:: WORK TASK ::
Work out how many lines in the entries below contain the string "Obligations". Reply with that figure alone.

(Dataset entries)
━━━━━━━━━━
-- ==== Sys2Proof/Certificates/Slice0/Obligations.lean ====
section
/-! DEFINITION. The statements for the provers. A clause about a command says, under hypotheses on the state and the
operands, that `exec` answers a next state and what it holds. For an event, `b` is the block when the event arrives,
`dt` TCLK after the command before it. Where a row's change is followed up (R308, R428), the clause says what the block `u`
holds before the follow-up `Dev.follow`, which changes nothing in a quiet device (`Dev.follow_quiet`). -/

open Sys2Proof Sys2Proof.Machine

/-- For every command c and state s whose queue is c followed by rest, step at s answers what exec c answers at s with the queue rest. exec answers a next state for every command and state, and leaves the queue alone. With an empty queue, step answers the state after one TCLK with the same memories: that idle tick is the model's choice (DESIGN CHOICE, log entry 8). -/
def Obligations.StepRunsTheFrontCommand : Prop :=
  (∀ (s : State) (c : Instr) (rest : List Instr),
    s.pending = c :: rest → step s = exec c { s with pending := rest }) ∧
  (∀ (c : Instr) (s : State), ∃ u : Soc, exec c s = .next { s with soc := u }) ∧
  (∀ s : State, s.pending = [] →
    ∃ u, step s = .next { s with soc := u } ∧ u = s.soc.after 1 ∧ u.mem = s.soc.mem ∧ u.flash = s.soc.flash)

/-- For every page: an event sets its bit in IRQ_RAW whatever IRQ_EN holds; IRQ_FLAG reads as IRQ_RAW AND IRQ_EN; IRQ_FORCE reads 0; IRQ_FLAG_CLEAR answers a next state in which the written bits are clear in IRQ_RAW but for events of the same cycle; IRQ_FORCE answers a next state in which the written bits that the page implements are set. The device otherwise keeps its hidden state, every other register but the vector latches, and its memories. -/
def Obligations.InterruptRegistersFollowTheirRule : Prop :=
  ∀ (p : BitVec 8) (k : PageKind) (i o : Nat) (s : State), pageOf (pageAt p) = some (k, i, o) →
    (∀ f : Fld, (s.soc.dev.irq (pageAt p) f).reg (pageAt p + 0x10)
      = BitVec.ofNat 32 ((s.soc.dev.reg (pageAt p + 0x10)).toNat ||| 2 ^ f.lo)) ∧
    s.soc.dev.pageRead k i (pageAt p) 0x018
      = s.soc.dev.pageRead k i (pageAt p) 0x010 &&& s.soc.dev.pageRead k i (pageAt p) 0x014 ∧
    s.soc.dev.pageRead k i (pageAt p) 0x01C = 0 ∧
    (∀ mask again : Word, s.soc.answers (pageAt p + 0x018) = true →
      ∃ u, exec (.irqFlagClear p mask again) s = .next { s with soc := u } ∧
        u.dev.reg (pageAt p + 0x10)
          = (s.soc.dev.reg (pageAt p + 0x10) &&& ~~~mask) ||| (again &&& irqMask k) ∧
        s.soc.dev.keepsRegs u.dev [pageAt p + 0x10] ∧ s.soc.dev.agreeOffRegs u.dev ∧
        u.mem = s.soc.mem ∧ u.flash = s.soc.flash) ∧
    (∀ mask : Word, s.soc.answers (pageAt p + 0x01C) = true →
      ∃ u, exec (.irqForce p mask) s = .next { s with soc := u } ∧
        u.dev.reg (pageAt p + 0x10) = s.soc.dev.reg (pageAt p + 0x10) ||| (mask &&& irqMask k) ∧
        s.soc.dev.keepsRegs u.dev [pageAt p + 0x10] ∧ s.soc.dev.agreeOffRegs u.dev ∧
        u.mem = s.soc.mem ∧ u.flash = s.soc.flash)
━━━━━━━━━━
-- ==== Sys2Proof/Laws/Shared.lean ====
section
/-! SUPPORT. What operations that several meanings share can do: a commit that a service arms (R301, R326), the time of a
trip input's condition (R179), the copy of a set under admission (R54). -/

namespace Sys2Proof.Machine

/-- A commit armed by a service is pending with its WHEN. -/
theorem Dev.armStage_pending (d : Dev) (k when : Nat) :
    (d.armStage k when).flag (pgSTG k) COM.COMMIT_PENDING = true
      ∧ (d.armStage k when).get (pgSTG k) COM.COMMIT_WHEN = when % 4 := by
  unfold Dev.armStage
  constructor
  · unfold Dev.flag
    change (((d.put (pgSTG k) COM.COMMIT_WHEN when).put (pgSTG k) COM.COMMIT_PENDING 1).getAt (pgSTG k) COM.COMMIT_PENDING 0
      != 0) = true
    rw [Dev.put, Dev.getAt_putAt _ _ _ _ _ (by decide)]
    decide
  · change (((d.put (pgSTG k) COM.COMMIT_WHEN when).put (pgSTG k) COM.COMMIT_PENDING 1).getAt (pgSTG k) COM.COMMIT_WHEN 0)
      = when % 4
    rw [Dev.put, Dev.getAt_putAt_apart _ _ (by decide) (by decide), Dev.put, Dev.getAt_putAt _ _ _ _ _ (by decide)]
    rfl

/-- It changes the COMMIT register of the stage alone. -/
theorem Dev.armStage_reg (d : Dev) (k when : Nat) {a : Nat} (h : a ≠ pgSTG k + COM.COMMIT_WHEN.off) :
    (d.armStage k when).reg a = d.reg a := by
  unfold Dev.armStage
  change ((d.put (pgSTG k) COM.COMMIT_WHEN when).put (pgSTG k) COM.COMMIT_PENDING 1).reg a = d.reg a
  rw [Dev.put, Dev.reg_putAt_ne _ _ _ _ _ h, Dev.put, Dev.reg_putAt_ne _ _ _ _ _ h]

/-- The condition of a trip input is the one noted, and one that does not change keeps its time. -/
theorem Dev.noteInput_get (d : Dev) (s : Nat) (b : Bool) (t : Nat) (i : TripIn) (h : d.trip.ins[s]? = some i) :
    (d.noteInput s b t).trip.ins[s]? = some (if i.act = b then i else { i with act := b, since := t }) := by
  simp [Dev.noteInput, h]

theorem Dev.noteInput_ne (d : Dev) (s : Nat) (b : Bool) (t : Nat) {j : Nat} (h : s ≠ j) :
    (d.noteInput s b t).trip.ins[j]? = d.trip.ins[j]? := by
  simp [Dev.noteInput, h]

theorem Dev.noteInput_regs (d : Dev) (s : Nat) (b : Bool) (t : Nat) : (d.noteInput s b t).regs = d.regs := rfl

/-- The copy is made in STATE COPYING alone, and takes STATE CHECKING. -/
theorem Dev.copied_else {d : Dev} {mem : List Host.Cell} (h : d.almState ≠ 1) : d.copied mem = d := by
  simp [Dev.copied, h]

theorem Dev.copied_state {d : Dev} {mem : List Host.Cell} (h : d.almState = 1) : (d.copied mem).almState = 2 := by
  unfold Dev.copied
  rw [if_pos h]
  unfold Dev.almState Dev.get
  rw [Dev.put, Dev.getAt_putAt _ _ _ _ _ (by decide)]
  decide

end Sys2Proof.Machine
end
━━━━━━━━━━
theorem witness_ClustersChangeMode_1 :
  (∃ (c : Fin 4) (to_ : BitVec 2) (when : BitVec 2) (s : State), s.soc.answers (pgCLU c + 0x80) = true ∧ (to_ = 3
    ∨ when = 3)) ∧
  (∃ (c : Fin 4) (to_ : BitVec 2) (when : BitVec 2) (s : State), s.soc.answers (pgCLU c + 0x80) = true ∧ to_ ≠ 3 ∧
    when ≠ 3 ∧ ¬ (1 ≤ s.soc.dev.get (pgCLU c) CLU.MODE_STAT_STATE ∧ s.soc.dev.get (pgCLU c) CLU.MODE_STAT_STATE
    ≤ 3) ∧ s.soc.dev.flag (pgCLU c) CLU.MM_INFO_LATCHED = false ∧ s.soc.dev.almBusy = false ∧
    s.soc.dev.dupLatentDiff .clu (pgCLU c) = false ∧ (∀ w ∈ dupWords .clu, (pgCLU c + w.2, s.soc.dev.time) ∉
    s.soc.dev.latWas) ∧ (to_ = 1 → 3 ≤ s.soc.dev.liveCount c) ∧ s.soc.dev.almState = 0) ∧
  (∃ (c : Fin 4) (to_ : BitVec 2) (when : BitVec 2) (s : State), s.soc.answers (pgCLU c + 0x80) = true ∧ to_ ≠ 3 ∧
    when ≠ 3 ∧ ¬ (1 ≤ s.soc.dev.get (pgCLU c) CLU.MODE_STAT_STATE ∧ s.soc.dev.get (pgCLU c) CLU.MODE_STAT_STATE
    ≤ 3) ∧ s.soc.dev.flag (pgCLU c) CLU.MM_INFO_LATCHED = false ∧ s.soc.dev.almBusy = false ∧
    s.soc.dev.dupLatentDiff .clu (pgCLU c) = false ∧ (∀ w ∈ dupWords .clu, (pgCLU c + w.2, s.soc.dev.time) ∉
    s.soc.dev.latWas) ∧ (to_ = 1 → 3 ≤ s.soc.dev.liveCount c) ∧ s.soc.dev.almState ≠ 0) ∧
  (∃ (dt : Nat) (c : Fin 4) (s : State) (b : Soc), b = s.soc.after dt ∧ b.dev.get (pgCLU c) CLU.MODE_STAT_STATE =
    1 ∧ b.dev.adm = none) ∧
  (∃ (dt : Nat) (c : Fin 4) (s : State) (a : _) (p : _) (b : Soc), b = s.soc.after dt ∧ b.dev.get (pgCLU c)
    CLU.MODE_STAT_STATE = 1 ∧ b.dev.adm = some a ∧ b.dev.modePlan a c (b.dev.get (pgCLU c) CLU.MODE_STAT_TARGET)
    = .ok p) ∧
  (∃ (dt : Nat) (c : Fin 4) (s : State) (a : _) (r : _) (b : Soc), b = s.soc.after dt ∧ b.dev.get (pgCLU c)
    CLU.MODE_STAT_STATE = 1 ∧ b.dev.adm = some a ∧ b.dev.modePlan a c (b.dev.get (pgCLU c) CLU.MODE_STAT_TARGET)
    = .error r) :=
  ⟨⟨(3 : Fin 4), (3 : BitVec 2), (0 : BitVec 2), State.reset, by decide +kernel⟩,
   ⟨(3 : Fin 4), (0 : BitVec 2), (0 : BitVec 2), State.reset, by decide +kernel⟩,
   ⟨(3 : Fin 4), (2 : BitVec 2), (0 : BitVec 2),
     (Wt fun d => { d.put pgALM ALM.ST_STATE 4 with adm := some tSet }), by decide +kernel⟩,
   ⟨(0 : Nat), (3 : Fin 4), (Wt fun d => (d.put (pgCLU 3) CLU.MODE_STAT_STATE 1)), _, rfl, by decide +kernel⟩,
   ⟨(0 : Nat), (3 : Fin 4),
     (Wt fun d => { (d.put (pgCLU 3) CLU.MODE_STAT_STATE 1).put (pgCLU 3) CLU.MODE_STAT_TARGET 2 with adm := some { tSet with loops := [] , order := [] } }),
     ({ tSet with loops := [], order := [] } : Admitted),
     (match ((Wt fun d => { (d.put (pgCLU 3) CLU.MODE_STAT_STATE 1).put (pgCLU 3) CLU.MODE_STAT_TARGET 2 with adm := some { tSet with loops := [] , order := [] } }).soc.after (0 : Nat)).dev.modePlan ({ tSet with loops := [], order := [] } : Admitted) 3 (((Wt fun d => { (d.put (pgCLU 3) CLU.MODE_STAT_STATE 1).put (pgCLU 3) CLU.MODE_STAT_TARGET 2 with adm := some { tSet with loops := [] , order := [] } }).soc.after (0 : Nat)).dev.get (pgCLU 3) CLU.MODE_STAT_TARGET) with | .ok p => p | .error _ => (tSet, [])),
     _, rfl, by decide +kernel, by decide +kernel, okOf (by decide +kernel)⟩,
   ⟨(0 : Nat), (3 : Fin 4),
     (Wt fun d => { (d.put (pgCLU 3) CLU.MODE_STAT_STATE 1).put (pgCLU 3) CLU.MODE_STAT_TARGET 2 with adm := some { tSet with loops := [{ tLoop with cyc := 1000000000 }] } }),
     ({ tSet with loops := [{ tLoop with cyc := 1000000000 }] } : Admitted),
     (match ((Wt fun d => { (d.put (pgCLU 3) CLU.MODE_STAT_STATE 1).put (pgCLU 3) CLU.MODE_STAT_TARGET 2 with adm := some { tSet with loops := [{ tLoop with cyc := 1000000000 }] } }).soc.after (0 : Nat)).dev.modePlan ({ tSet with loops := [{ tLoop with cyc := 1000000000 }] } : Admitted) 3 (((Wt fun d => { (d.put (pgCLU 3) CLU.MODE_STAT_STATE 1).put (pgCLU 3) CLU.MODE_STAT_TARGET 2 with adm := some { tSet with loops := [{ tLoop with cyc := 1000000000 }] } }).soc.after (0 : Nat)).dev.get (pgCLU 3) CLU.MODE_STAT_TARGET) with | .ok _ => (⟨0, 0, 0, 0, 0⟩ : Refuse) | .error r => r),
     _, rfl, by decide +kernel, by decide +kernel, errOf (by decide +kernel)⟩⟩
━━━━━━━━━━
:: SOLUTION BELOW ::
3